**Instructions to follow:** After locating the line that contains "def queueServes (m" in the data below, set down exactly that line and each one after it through the line that contains "x with threads", and nothing more.
++++++++++++++++++++
/-- The queue word of queue `q` and its fields (R528). -/
def queueWord (m : NMap Bytes) (q : Nat) : Nat := u32 (schedPart m) (140 + 4 * q)
def queueFlow (m : NMap Bytes) (q : Nat) : Nat := bits (queueWord m q) 11 0
def queueDiscipline (m : NMap Bytes) (q : Nat) : Nat := bits (queueWord m q) 13 12
def queuePriority (m : NMap Bytes) (q : Nat) : Nat := bits (queueWord m q) 18 16
def queueServes (m : NMap Bytes) (q c : Nat) : Bool := bit (bits (queueWord m q) 31 24) c

/-- The table entry of thread `t` in the form of R508; empty when there is none. -/
def threadEntry (m : NMap Bytes) (t : Nat) : Bytes := part m 0x0B00 0x0B02 0 t
def threadValid (m : NMap Bytes) (t : Nat) : Bool := bit (u8 (threadEntry m t) 26) 0
def threadAuto (m : NMap Bytes) (t : Nat) : Bool := bit (u8 (threadEntry m t) 26) 1
def threadUser (m : NMap Bytes) (t : Nat) : Bool := bit (u8 (threadEntry m t) 26) 2
def threadToHandler (m : NMap Bytes) (t : Nat) : Bool := bit (u8 (threadEntry m t) 26) 3
def threadAffinity (m : NMap Bytes) (t c : Nat) : Bool := bit (u8 (threadEntry m t) 25) c

/-! ### Access -/

def State.thread (s : State) (t : Nat) : Thread := mgetD s.cluster.threads t Thread.reset
def State.onThread (s : State) (t : Nat) (f : Thread → Thread) : State :=
  s.onCluster fun x => { x with threads := mmod Thread.reset x.threads t f }
def State.core (s : State) (c : Fin 8) : Core := s.cluster.cores[c]
def State.onCore (s : State) (c : Fin 8) (f : Core → Core) : State :=
  s.onCluster fun x => { x with cores := x.cores.set c (f x.cores[c]) }

/-- The core on which thread `t` runs. -/
def runningOn (s : State) (t : Nat) : Option (Fin 8) := (List.finRange 8).find? fun c => (s.core c).thread == some t

/-- The performance counter bank of core `c`. -/
def coreBank (c : Fin 8) : Fin 13 := ⟨c.val, by omega⟩

/-! ### Trace (R522) -/

/-- A trace record. -/
def traceBytes (fabric : BitVec 64) (kind core thread prio cause arg : Nat) : Bytes :=
  leBytes 6 fabric.toNat ++ leBytes 1 kind ++ leBytes 1 core ++ leBytes 2 thread ++ leBytes 1 prio ++ leBytes 1 cause
    ++ leBytes 4 arg

/-- Record a decision. -/
def trace (kind core thread prio cause arg : Nat) (s : State) : State :=
  if traceMode s.coh.active = 0 || s.cluster.traceStopped then s
  else
    let s := s.onCluster fun x =>
      { x with trace := (traceBytes s.time.fabric kind core thread prio cause arg :: x.trace).take 4096
               traceSeq := x.traceSeq + 1 }
    let s := s.count schedFn 13
    if traceMode s.coh.active = 2 && s.cluster.traceSeq ≥ 4096 then
      raiseEvent 238 schedFn s.cluster.traceSeq (s.onCluster fun x => { x with traceStopped := true })
    else s

/-- A decision about thread `t` on core `c` (0xFF for none). -/
def traceThread (kind c t cause arg : Nat) (s : State) : State :=
  trace kind c t (s.thread t).priority.toNat cause arg s

/-! ### Dispatch (R510) -/

/-- Core `c` can run threads now: awake, THREAD mode, working, not idle after a fault (R520), and not held for a relock or a fault of the cluster PLL (R442, R505). -/
def coreUsable (s : State) (c : Fin 8) : Bool :=
  !s.asleep && s.works schedFn && s.works (coreFn c) && !evpMode s.coh.active c && !(s.core c).halted && !s.relocking
    && !s.supply.pllFaults.contains 6

/-- Core `c` is usable and in the AFFINITY of thread `t`. -/
def eligible (s : State) (t : Nat) (c : Fin 8) : Bool := coreUsable s c && threadAffinity s.coh.active t c

/-- An event of thread `t` on core `c` for the performance counters: its privilege is that of the thread. -/
def pmuThread (c : Fin 8) (t code cls : Nat) (s : State) : State :=
  pmuEventIf (pmcPriv (threadUser s.coh.active t)) (coreBank c) code cls 1 s

/-- Thread `t` starts to run on core `c`, displacing thread `old` (0xFFFFFFFF for none). -/
def dispatch (t : Nat) (c : Fin 8) (old cause : Nat) (s : State) : State :=
  let s := s.onThread t fun x => { x with status := .running, waits := .nothing }
  let s := s.onCore c fun x => { x with thread := some t, gated := false, since := s.time.fabric }
  let s := s.onCluster fun x => { x with ready := x.ready.erase t }
  traceThread 1 c t cause old (pmuThread c t 0x20 2 (s.count schedFn 1))

/-- The core whose thread a thread of priority `p` pre-empts: the numerically greatest priority above `p`, the
lowest-numbered core of equals. -/
def victim (s : State) (t p : Nat) : List (Fin 8) → Option (Fin 8 × Nat)
  | [] => none
  | c :: cs =>
    let rest := victim s t p cs
    match (s.core c).thread with
    | none => rest
    | some u =>
      let q := (s.thread u).priority.toNat
      if eligible s t c && decide (p < q) then
        match rest with
        | none => some (c, u)
        | some (d, v) => if (s.thread v).priority.toNat ≤ q then some (c, u) else some (d, v)
      else rest

/-- The running thread `u` leaves core `c` for the head of its list. -/
def preempt (u : Nat) (c : Fin 8) (by_ : Nat) (s : State) : State :=
  let s := s.onThread u fun x => { x with status := .ready }
  let s := s.onCore c fun x => { x with thread := none, since := s.time.fabric }
  let s := s.onCluster fun x => { x with ready := u :: x.ready }
  traceThread 2 c u 0xFF by_ (pmuThread c u 0x21 2 (s.count schedFn 2))

/-- Thread `t` becomes READY and is placed. -/
def place (t cause : Nat) (s : State) : State :=
  match (List.finRange 8).find? fun c => eligible s t c && (s.core c).thread.isNone with
  | some c => dispatch t c 0xFFFFFFFF cause s
  | none =>
    match victim s t (s.thread t).priority.toNat (List.finRange 8) with
    | some (c, u) => dispatch t c u cause (preempt u c t s)
    | none =>
      (s.onThread t fun x => { x with status := .ready, waits := .nothing }).onCluster fun x =>
        { x with ready := x.ready.erase t ++ [t] }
++++++++++++++++++++
**Answer section:**
def queueServes (m : NMap Bytes) (q c : Nat) : Bool := bit (bits (queueWord m q) 31 24) c

/-- The table entry of thread `t` in the form of R508; empty when there is none. -/
def threadEntry (m : NMap Bytes) (t : Nat) : Bytes := part m 0x0B00 0x0B02 0 t
def threadValid (m : NMap Bytes) (t : Nat) : Bool := bit (u8 (threadEntry m t) 26) 0
def threadAuto (m : NMap Bytes) (t : Nat) : Bool := bit (u8 (threadEntry m t) 26) 1
def threadUser (m : NMap Bytes) (t : Nat) : Bool := bit (u8 (threadEntry m t) 26) 2
def threadToHandler (m : NMap Bytes) (t : Nat) : Bool := bit (u8 (threadEntry m t) 26) 3
def threadAffinity (m : NMap Bytes) (t c : Nat) : Bool := bit (u8 (threadEntry m t) 25) c

/-! ### Access -/

def State.thread (s : State) (t : Nat) : Thread := mgetD s.cluster.threads t Thread.reset
def State.onThread (s : State) (t : Nat) (f : Thread → Thread) : State :=
  s.onCluster fun x => { x with threads := mmod Thread.reset x.threads t f }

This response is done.